Every line in the data below from the one containing "needs power. -/" down to the one containing "R98, R206). -/", both included, must be retyped exactly; no other line is to appear.

==========

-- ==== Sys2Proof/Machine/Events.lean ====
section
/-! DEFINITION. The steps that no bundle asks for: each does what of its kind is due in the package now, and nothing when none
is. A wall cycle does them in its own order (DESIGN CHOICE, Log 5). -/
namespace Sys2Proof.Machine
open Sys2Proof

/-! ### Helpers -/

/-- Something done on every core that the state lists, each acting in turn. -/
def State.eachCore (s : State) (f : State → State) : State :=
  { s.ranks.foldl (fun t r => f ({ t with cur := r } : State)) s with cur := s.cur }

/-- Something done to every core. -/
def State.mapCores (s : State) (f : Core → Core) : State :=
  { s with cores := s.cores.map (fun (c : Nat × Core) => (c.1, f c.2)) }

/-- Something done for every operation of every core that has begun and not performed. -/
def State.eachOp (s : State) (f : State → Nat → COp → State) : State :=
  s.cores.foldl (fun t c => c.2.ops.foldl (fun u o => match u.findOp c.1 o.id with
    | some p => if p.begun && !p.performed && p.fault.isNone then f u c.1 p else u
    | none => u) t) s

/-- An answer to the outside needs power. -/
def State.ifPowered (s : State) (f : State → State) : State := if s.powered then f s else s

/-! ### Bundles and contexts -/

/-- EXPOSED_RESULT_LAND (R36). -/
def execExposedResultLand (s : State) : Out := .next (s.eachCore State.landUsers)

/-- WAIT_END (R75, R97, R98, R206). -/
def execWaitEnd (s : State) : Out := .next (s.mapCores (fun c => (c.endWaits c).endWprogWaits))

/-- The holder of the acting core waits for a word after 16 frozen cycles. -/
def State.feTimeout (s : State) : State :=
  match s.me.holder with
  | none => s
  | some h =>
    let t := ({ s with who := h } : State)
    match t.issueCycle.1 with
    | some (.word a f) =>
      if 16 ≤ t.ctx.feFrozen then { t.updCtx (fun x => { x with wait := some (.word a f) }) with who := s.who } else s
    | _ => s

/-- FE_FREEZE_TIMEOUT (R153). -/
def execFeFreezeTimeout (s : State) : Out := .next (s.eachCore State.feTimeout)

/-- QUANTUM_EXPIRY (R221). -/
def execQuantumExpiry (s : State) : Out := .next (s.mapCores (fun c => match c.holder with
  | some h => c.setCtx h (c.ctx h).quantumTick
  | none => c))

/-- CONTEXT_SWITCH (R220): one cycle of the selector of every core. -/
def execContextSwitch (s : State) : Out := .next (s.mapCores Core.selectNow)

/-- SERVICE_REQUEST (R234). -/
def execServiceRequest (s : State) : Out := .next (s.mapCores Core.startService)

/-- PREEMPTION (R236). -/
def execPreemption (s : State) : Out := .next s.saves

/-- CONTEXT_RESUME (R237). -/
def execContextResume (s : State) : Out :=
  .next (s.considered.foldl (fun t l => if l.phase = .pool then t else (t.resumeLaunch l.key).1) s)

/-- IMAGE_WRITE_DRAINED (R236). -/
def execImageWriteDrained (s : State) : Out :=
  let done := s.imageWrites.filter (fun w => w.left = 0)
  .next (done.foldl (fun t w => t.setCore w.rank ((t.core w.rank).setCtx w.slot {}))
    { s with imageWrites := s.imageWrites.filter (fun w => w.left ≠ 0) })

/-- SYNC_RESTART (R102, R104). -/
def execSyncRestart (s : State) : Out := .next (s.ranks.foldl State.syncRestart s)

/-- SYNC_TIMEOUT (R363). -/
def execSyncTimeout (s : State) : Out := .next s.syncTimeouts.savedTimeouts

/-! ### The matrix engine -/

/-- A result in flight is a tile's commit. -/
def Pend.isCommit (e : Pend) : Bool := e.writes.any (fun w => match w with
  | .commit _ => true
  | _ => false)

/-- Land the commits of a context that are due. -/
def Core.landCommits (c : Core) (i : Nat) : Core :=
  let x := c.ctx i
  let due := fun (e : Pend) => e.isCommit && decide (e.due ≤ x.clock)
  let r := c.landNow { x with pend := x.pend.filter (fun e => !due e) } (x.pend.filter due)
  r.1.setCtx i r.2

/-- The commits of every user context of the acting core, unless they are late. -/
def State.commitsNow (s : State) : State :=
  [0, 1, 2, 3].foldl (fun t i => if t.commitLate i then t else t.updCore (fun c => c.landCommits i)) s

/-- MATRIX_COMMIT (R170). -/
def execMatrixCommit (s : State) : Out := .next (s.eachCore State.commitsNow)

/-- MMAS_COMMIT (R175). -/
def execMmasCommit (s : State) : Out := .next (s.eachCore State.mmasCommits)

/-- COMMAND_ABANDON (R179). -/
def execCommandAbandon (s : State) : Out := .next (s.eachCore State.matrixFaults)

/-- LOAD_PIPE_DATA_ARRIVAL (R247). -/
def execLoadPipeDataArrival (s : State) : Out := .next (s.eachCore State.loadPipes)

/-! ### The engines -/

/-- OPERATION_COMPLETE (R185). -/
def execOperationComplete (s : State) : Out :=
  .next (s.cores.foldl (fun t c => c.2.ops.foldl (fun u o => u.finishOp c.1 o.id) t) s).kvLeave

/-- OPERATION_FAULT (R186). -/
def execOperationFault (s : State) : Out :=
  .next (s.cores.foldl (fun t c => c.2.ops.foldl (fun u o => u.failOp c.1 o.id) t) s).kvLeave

==========

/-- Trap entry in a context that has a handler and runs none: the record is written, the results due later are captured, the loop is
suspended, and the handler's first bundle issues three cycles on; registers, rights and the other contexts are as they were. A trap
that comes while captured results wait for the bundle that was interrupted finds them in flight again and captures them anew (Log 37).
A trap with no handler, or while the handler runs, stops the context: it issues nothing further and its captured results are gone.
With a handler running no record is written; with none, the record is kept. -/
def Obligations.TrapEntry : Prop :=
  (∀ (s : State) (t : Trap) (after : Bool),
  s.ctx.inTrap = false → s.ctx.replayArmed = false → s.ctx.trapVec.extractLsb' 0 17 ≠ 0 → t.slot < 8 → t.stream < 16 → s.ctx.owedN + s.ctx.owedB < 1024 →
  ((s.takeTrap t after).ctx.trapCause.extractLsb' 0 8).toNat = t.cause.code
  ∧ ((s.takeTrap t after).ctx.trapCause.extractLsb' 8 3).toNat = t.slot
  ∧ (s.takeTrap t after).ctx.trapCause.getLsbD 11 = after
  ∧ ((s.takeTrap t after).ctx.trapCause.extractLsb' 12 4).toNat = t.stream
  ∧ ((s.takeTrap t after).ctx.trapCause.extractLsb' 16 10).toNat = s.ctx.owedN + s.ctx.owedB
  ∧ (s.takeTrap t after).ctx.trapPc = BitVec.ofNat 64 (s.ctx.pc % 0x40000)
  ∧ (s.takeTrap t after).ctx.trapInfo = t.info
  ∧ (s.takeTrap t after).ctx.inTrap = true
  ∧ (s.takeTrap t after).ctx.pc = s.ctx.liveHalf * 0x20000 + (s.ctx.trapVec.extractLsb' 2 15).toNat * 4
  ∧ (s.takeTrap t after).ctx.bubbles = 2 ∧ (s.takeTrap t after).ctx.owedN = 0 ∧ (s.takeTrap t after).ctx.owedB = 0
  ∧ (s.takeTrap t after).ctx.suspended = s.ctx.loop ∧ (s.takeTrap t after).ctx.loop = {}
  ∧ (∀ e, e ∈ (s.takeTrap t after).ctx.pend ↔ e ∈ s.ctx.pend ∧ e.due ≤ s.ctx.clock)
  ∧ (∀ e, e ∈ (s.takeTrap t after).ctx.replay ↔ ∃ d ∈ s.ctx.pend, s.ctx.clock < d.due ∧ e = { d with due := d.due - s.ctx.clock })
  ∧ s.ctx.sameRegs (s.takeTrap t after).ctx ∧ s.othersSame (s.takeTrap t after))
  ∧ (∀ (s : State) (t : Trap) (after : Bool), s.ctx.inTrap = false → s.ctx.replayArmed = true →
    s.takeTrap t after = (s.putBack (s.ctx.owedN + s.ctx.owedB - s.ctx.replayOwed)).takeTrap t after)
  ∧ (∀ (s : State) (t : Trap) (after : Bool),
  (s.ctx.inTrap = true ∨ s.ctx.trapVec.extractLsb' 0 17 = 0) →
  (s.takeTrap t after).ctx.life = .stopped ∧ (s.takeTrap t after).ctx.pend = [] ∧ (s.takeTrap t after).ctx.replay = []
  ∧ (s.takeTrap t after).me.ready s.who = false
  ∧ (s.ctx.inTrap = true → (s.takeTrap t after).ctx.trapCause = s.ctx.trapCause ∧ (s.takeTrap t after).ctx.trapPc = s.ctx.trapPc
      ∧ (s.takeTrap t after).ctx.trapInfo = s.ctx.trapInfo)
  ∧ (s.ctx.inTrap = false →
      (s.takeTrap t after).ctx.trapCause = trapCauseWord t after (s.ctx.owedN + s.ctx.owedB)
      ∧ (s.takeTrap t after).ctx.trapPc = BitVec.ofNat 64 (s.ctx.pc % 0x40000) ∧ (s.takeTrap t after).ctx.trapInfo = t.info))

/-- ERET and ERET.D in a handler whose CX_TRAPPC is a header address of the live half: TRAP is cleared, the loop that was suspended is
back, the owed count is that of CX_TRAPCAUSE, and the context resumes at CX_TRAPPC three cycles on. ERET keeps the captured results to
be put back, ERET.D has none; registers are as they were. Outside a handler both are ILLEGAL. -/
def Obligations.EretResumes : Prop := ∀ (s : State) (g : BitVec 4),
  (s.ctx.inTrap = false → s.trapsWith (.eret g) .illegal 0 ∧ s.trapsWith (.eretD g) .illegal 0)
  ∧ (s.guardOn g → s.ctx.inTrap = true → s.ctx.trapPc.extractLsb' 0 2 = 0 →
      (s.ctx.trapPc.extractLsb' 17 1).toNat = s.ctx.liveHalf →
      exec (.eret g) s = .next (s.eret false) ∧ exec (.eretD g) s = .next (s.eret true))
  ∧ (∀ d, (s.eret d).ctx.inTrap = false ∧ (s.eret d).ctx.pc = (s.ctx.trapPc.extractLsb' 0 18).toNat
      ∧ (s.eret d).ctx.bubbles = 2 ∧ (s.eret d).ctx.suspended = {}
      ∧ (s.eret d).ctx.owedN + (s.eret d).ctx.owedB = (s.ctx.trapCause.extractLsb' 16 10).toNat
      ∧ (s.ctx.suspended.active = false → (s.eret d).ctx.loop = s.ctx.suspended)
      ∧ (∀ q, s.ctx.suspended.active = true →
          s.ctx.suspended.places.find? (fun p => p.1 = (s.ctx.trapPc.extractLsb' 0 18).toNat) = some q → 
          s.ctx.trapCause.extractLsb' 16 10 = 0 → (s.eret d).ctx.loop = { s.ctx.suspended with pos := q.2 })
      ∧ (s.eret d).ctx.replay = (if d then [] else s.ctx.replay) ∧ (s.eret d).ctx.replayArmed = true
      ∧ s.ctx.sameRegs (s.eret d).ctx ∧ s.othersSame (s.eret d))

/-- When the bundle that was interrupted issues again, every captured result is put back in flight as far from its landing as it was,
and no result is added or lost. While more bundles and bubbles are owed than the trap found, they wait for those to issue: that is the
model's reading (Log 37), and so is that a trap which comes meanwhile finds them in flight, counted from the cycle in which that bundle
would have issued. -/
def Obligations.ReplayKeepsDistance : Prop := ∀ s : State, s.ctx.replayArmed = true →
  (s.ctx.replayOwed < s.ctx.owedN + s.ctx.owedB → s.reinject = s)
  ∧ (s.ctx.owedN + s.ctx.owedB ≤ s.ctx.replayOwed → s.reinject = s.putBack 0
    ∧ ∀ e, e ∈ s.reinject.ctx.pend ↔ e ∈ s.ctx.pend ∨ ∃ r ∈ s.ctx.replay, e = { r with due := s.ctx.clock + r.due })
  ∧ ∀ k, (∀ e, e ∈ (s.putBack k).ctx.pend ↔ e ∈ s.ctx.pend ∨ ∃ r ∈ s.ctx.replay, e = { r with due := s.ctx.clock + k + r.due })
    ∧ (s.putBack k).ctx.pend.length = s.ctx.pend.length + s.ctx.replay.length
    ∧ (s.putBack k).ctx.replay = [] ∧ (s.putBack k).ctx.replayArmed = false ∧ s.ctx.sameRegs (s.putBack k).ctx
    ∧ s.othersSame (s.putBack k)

==========

[EXERCISE RESULT]
/-- An answer to the outside needs power. -/
def State.ifPowered (s : State) (f : State → State) : State := if s.powered then f s else s

/-! ### Bundles and contexts -/

/-- EXPOSED_RESULT_LAND (R36). -/
def execExposedResultLand (s : State) : Out := .next (s.eachCore State.landUsers)

/-- WAIT_END (R75, R97, R98, R206). -/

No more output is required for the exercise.